*** Recorded information

theorem learn_kept (x node : Nat) {z0 s : State} (hk : Kept z0 s) : Kept z0 (learn x node s) := by
  unfold learn
  repeat' (first
    | with_reducible assumption
    | with_reducible apply setFld_kept
    | with_reducible apply Kept.ite)

theorem freshLink_kept (x node : Nat) {z0 s : State} (hk : Kept z0 s) : Kept z0 (freshLink x node s) := by
  unfold freshLink
  repeat' (first
    | with_reducible assumption
    | with_reducible apply setFld_kept
    | with_reducible apply updTlk_kept
    | with_reducible apply Kept.ite
    | with_reducible apply Kept.foldl
    | intro _ _ _ _
    | intro _ _ _)

theorem trained_kept (x speed width : Nat) (rev : Bool) (node link : Nat) {z0 s : State} (hk : Kept z0 s) : Kept z0 (trained x speed width rev node link s) := by
  unfold trained
  repeat' (first
    | with_reducible assumption
    | with_reducible apply onlyIf_kept
    | with_reducible apply linkDown_kept
    | with_reducible apply tlkEvt_kept
    | with_reducible apply setFld_kept
    | with_reducible apply setFlag_kept
    | with_reducible apply sendCtrl_kept
    | with_reducible apply freshLink_kept
    | with_reducible apply learn_kept
    | with_reducible apply replayFrom_kept
    | with_reducible apply updTlk_kept
    | with_reducible apply pump_kept
    | with_reducible apply sendCtrlSoon_kept
    | with_reducible apply Kept.ite
    | with_reducible apply Kept.foldl
    | with_reducible apply Kept.foldl_fst
    | intro _ _ _ _
    | intro _ _ _
    | intro _
    | (extract_lets +onlyGivenNames x; refine Kept.cut (t := x) ?_ ?_; (on_goal 1 => subst x); (on_goal 2 => (clear_value x; intro _)))
    | (extract_lets +onlyGivenNames x; clear_value x)
    | split
    | dsimp only
    | fail_if_no_progress (with_reducible apply Kept.parts))

theorem recordAcked_kept (note : Nat × Nat × Nat) {z0 s : State} (hk : Kept z0 s) : Kept z0 (recordAcked note s) := by
  unfold recordAcked
  repeat' (first
    | with_reducible assumption
    | with_reducible apply updEntry_kept
    | with_reducible apply startWrites_kept
    | with_reducible apply Kept.ite
    | with_reducible apply Kept.foldl
    | intro _ _ _ _
    | intro _ _ _
    | intro _
    | (extract_lets +onlyGivenNames x; refine Kept.cut (t := x) ?_ ?_; (on_goal 1 => subst x); (on_goal 2 => (clear_value x; intro _)))
    | split)

theorem ackFlits_kept (x a : Nat) {z0 s : State} (hk : Kept z0 s) : Kept z0 (ackFlits x a s) := by
  unfold ackFlits
  repeat' (first
    | with_reducible assumption
    | with_reducible apply updTlk_kept
    | with_reducible apply pump_kept
    | with_reducible apply recordAcked_kept
    | with_reducible apply Kept.ite
    | with_reducible apply Kept.foldl
    | intro _ _ _ _
    | intro _ _ _
    | intro _
    | split)
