-- ==== Sys2Proof/Tests/Slice0.lean ====
section
/-! SUPPORT. The model's own tests: values worked in the spec, ill-formed commands that the check of commands refuses, single register accesses, and for
each obligation with hypotheses one theorem that shows, clause by clause, a state and operands that meet them all. Expected values are the spec's. -/

open Sys2Proof Sys2Proof.Machine Sys2Proof.Machine.Reg Sys2Proof.Laws

namespace Sys2Proof.Tests

set_option linter.unusedVariables false

/-- Set some register fields. -/
def put (l : List (FRef × Nat)) (s : State) : State := l.foldl (fun t x => setFld x.1 x.2 t) s

/-- A function that masters the bus and takes accesses of its own. -/
def fn0 : HFn := { HFn.reset with bme := true, cfg := { HFn.reset.cfg with mse := true } }

/-- A READY device with both host links up, the PFs mastering the bus. -/
def dev : State := { put [(CHIP_DEV_STAT_PHASE, 8), (CHIP_DEV_STAT_READY, 1), (BUR_STAT_POWERED 0, 1), (PG_CTL_ENABLE 0x30, 1), (PG_CTL_ENABLE 0x2A, 1), (PG_CTL_ENABLE 0x2B, 1), (PG_CTL_ENABLE 0x38, 1), (PG_CTL_ENABLE 0x39, 1), (PG_CTL_ENABLE 0x40, 1)] State.reset with host := { HostSt.reset with fns := [(fnKey 0 0, fn0), (fnKey 1 0, fn0)], up := [0, 1], perst := [], crs := [] }, pwr := { PwrSt.reset with due := none, p0 := true } }

/-- Context 0 bound to the PF of port 0 with rings of 64 entries, in a state of Table RING-2. -/
def ring (st : Nat) : State := put [(CTX_BIND_VALID 0, 1), (CTX_STAT_STATE 0, st), (CTX_RING_SIZE_SQ_M1 0, 63), (CTX_RING_SIZE_CQ_M1 0, 63)] dev

def ctx0 : Ctx := { vis := [], fetching := 0, unsig := 0, copy := [], prev := [], cfgSched := [] }

/-- A submission entry with an opcode, a volume, BLOCKS, CDW, AUX and AUX2. -/
def entry (op vol blocks cdw aux aux2 : Nat) : List Byte :=
  leBytes op 1 ++ leBytes 0 3 ++ leBytes vol 2 ++ leBytes 0 10 ++ leBytes blocks 4 ++ leBytes cdw 4 ++ leBytes 0 16 ++ leBytes aux 8 ++ leBytes aux2 8 ++ leBytes 0 8

def cmd0 (raw : List Byte) : Cmd := { ctx := 0, role := 2, raw := raw, since := 0, phase := .presented, bufs := [], fail := none, detail := 0, result := 0, todo := 0, waits := 0, rdBlks := 0, wrBlks := 0, got := [], host := [], fixed := 0, keys := [], defer := [], tries := 0 }

/-- A device with one command of an I/O or admin context. -/
def withCmd (admin : Bool) (x : Cmd) (s : State) : State := { put [(CTX_BIND_VALID 0, 1), (CTX_BIND_KIND 0, b2n admin)] s with io := { s.io with cmds := [(1, x)] } }

def io (raw : List Byte) : State := withCmd false (cmd0 raw) dev
def adm (raw : List Byte) : State := withCmd true (cmd0 raw) dev

def md0 : PlateMedia := ⟨0, [], []⟩
def vr0 : VaultRead := ⟨true, true, 0, []⟩
def hread (why : HPurpose) : HRead := { port := 0, func := 0, runs := [(0, 64)], why := why, sent := true, late := false }

/-- A plate of five members with one spare, all online, at index 0. -/
def plate0 : Plate := { id := 7, geom := { n := 5, w := 4, shift := 17, seed := 7, rows := 100 }, building := false, importing := false, impPage := none, gone := false, owner := 0, standby := 0xFFFF, attached := false, members := (List.range 5).map (fun m => { node := 0, port := m, nsid := 1, state := .online, failSeq := 0, driveKey := m + 1, errs := [], genA := none, genB := none }), labelGen := 0, labelBusy := false, labelWait := [], labelMore := false, labelSeq := 0, pendFail := [], failNext := 1, createdOp := 0, catGen := 1, cat := [], catBad := [], latch := false, ranges := [{ start := 0, set := [] }], pass := emptyPass, cycle := emptyCycle, seqNo := 0, seqBase := 0, lastRow := 0, lbt := [], lbtGen := 0, lbtFull := false, lbtDirty := false, jp := { emptyPair 0 with a := some (0, 1) }, state := .optimal, repl := [], mirrorOn := false }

******

> Task details: Copy every line above that holds the word "some".

> Answer space:
/-- Set some register fields. -/
def plate0 : Plate := { id := 7, geom := { n := 5, w := 4, shift := 17, seed := 7, rows := 100 }, building := false, importing := false, impPage := none, gone := false, owner := 0, standby := 0xFFFF, attached := false, members := (List.range 5).map (fun m => { node := 0, port := m, nsid := 1, state := .online, failSeq := 0, driveKey := m + 1, errs := [], genA := none, genB := none }), labelGen := 0, labelBusy := false, labelWait := [], labelMore := false, labelSeq := 0, pendFail := [], failNext := 1, createdOp := 0, catGen := 1, cat := [], catBad := [], latch := false, ranges := [{ start := 0, set := [] }], pass := emptyPass, cycle := emptyCycle, seqNo := 0, seqBase := 0, lastRow := 0, lbt := [], lbtGen := 0, lbtFull := false, lbtDirty := false, jp := { emptyPair 0 with a := some (0, 1) }, state := .optimal, repl := [], mirrorOn := false }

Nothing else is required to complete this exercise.